■ **WHAT THE EXERCISE ASKS**
The response should be the lines of the data, starting at the first and ending at the one that contains "nothing if not.", copied without change.

■ **DATA IN THIS EXERCISE**

• • •

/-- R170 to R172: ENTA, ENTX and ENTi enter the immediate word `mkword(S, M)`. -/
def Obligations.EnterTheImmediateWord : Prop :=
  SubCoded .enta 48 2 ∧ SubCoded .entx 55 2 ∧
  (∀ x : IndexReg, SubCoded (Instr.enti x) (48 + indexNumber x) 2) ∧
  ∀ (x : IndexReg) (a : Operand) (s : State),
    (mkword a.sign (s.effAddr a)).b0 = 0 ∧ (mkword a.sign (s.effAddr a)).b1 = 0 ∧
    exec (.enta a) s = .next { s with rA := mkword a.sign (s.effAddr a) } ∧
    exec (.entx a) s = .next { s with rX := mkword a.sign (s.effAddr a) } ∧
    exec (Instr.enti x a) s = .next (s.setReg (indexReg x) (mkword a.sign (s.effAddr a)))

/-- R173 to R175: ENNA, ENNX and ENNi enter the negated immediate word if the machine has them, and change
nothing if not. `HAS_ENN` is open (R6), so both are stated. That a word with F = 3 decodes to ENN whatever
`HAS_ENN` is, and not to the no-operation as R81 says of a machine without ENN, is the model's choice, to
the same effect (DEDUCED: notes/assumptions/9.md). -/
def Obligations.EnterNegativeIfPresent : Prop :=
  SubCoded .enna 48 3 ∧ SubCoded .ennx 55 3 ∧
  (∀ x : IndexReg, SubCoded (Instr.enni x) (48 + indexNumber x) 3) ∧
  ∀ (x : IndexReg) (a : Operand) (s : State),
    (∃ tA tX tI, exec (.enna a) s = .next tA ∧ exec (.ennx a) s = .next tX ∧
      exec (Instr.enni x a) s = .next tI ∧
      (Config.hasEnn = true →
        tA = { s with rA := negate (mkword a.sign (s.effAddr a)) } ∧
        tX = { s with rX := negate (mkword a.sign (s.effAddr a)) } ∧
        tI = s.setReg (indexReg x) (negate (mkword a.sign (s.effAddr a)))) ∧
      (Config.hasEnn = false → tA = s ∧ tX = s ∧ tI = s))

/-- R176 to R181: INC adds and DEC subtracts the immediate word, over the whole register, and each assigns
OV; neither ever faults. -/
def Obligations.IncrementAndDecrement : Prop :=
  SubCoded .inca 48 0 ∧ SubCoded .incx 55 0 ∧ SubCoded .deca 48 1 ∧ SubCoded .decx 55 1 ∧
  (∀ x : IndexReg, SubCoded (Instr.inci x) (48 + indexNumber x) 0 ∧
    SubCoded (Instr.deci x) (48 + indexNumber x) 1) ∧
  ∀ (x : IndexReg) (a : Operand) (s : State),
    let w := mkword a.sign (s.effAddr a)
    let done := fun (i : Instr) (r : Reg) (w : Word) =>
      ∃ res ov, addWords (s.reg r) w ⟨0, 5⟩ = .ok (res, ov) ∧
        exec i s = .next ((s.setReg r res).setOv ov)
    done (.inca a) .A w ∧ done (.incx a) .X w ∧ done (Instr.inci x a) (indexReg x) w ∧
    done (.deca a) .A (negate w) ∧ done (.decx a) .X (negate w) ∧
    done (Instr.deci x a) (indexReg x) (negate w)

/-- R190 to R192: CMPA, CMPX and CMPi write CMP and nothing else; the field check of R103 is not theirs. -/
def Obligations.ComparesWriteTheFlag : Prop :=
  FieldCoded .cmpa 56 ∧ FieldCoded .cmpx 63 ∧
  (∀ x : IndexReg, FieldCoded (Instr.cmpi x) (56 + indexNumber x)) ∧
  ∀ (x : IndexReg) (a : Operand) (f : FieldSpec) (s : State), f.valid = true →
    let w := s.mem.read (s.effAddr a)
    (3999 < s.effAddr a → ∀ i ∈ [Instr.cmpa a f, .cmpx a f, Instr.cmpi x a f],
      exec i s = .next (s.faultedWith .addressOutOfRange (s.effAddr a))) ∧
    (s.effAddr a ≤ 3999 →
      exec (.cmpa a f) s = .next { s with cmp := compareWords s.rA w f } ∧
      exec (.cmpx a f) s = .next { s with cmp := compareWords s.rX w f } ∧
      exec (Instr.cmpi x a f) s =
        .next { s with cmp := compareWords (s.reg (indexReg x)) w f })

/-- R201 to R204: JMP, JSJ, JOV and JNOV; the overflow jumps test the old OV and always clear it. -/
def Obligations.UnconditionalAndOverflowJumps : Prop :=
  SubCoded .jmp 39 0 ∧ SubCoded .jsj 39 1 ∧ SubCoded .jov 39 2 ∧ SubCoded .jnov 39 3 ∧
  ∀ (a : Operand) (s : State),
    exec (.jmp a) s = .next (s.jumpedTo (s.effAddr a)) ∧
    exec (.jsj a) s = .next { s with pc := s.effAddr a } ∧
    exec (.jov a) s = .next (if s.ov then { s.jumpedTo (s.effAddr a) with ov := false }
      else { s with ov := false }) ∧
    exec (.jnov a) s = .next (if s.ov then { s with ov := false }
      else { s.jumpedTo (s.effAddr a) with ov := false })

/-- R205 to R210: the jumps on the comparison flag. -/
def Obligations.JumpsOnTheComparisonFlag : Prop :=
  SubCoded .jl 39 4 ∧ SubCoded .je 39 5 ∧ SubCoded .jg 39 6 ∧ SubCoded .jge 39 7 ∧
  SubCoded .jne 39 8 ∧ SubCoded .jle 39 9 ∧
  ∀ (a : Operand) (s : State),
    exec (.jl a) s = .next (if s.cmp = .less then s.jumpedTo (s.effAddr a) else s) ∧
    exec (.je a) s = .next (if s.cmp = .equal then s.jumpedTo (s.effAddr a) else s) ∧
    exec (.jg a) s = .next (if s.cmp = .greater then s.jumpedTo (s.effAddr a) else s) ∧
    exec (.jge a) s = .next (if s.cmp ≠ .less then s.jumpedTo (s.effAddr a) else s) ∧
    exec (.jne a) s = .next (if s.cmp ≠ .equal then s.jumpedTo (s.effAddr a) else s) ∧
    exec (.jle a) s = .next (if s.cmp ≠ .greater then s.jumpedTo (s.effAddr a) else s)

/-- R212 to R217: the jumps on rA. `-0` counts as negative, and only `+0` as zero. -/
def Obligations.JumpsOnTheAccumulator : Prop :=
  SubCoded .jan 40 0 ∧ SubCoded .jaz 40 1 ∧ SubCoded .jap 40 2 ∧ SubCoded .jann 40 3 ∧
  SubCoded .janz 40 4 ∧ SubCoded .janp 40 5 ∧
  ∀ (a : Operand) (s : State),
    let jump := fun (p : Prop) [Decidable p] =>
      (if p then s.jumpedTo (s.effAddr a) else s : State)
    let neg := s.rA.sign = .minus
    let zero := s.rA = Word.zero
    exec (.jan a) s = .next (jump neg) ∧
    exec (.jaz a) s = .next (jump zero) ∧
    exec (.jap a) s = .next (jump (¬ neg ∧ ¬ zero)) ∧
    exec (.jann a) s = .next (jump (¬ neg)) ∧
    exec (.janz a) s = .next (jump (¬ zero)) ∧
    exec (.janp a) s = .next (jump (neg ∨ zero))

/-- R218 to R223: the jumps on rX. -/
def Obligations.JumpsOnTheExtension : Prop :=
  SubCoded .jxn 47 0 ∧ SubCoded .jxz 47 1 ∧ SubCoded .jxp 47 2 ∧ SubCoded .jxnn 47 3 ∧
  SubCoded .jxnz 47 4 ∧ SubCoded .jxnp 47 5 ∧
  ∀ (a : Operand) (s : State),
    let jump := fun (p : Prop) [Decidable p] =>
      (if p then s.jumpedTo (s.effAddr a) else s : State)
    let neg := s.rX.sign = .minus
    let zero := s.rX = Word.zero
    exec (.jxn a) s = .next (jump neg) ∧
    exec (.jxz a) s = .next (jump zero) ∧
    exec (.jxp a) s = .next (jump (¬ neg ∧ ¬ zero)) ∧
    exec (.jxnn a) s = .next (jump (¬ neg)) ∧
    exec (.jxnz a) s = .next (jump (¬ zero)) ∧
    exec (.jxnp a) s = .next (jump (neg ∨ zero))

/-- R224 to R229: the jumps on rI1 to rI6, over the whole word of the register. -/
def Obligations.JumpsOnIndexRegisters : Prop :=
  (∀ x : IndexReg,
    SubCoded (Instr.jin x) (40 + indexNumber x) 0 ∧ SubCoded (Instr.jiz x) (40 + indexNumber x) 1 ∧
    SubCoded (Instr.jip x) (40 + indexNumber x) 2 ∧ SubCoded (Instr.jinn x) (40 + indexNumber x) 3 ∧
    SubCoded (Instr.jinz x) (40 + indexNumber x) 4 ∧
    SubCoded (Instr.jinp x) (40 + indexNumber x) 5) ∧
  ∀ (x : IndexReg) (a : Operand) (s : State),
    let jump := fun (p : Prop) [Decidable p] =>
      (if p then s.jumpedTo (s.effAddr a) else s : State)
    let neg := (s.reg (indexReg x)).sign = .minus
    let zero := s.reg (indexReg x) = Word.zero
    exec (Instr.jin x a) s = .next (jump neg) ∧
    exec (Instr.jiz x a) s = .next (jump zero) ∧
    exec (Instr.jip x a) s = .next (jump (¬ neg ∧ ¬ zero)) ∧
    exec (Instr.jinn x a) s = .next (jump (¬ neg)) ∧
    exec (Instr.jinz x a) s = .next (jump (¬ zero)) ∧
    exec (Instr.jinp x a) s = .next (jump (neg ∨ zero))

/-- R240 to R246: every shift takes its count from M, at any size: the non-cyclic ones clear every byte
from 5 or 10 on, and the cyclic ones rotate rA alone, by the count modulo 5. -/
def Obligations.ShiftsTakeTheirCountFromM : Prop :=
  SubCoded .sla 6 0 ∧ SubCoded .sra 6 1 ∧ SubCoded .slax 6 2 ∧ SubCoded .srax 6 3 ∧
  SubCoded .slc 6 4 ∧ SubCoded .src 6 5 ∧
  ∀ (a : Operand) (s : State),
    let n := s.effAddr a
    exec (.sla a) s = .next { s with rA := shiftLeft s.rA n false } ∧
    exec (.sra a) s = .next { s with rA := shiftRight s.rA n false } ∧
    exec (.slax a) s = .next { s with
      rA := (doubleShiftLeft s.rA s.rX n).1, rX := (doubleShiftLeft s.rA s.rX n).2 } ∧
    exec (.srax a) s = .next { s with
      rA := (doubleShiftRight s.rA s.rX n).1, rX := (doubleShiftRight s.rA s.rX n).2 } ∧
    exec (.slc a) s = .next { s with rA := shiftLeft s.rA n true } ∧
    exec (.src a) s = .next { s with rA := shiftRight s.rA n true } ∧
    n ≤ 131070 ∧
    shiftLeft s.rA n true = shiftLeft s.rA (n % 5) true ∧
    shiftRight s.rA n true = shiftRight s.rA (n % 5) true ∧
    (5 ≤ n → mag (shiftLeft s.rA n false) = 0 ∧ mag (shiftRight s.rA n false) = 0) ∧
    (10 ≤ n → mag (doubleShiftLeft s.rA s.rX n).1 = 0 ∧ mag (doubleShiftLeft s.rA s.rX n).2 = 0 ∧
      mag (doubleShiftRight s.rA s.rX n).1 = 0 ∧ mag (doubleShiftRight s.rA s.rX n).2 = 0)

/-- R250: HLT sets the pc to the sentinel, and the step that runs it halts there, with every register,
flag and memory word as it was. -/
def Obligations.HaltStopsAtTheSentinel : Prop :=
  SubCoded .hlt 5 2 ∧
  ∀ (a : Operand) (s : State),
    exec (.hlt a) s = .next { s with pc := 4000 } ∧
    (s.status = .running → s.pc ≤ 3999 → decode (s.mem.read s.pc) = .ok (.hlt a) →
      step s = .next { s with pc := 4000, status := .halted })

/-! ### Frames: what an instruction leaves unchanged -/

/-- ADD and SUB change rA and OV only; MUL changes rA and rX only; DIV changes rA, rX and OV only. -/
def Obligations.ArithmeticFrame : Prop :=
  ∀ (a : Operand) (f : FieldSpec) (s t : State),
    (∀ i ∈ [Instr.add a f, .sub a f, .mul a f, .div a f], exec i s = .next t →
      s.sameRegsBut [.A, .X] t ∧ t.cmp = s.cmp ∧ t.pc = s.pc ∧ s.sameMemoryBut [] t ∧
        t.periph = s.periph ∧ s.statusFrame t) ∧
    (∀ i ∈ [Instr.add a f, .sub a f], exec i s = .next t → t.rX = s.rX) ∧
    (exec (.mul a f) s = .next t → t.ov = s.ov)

• • •

■ **ANSWER AREA**
/-- R170 to R172: ENTA, ENTX and ENTi enter the immediate word `mkword(S, M)`. -/
def Obligations.EnterTheImmediateWord : Prop :=
  SubCoded .enta 48 2 ∧ SubCoded .entx 55 2 ∧
  (∀ x : IndexReg, SubCoded (Instr.enti x) (48 + indexNumber x) 2) ∧
  ∀ (x : IndexReg) (a : Operand) (s : State),
    (mkword a.sign (s.effAddr a)).b0 = 0 ∧ (mkword a.sign (s.effAddr a)).b1 = 0 ∧
    exec (.enta a) s = .next { s with rA := mkword a.sign (s.effAddr a) } ∧
    exec (.entx a) s = .next { s with rX := mkword a.sign (s.effAddr a) } ∧
    exec (Instr.enti x a) s = .next (s.setReg (indexReg x) (mkword a.sign (s.effAddr a)))

/-- R173 to R175: ENNA, ENNX and ENNi enter the negated immediate word if the machine has them, and change
nothing if not. `HAS_ENN` is open (R6), so both are stated. That a word with F = 3 decodes to ENN whatever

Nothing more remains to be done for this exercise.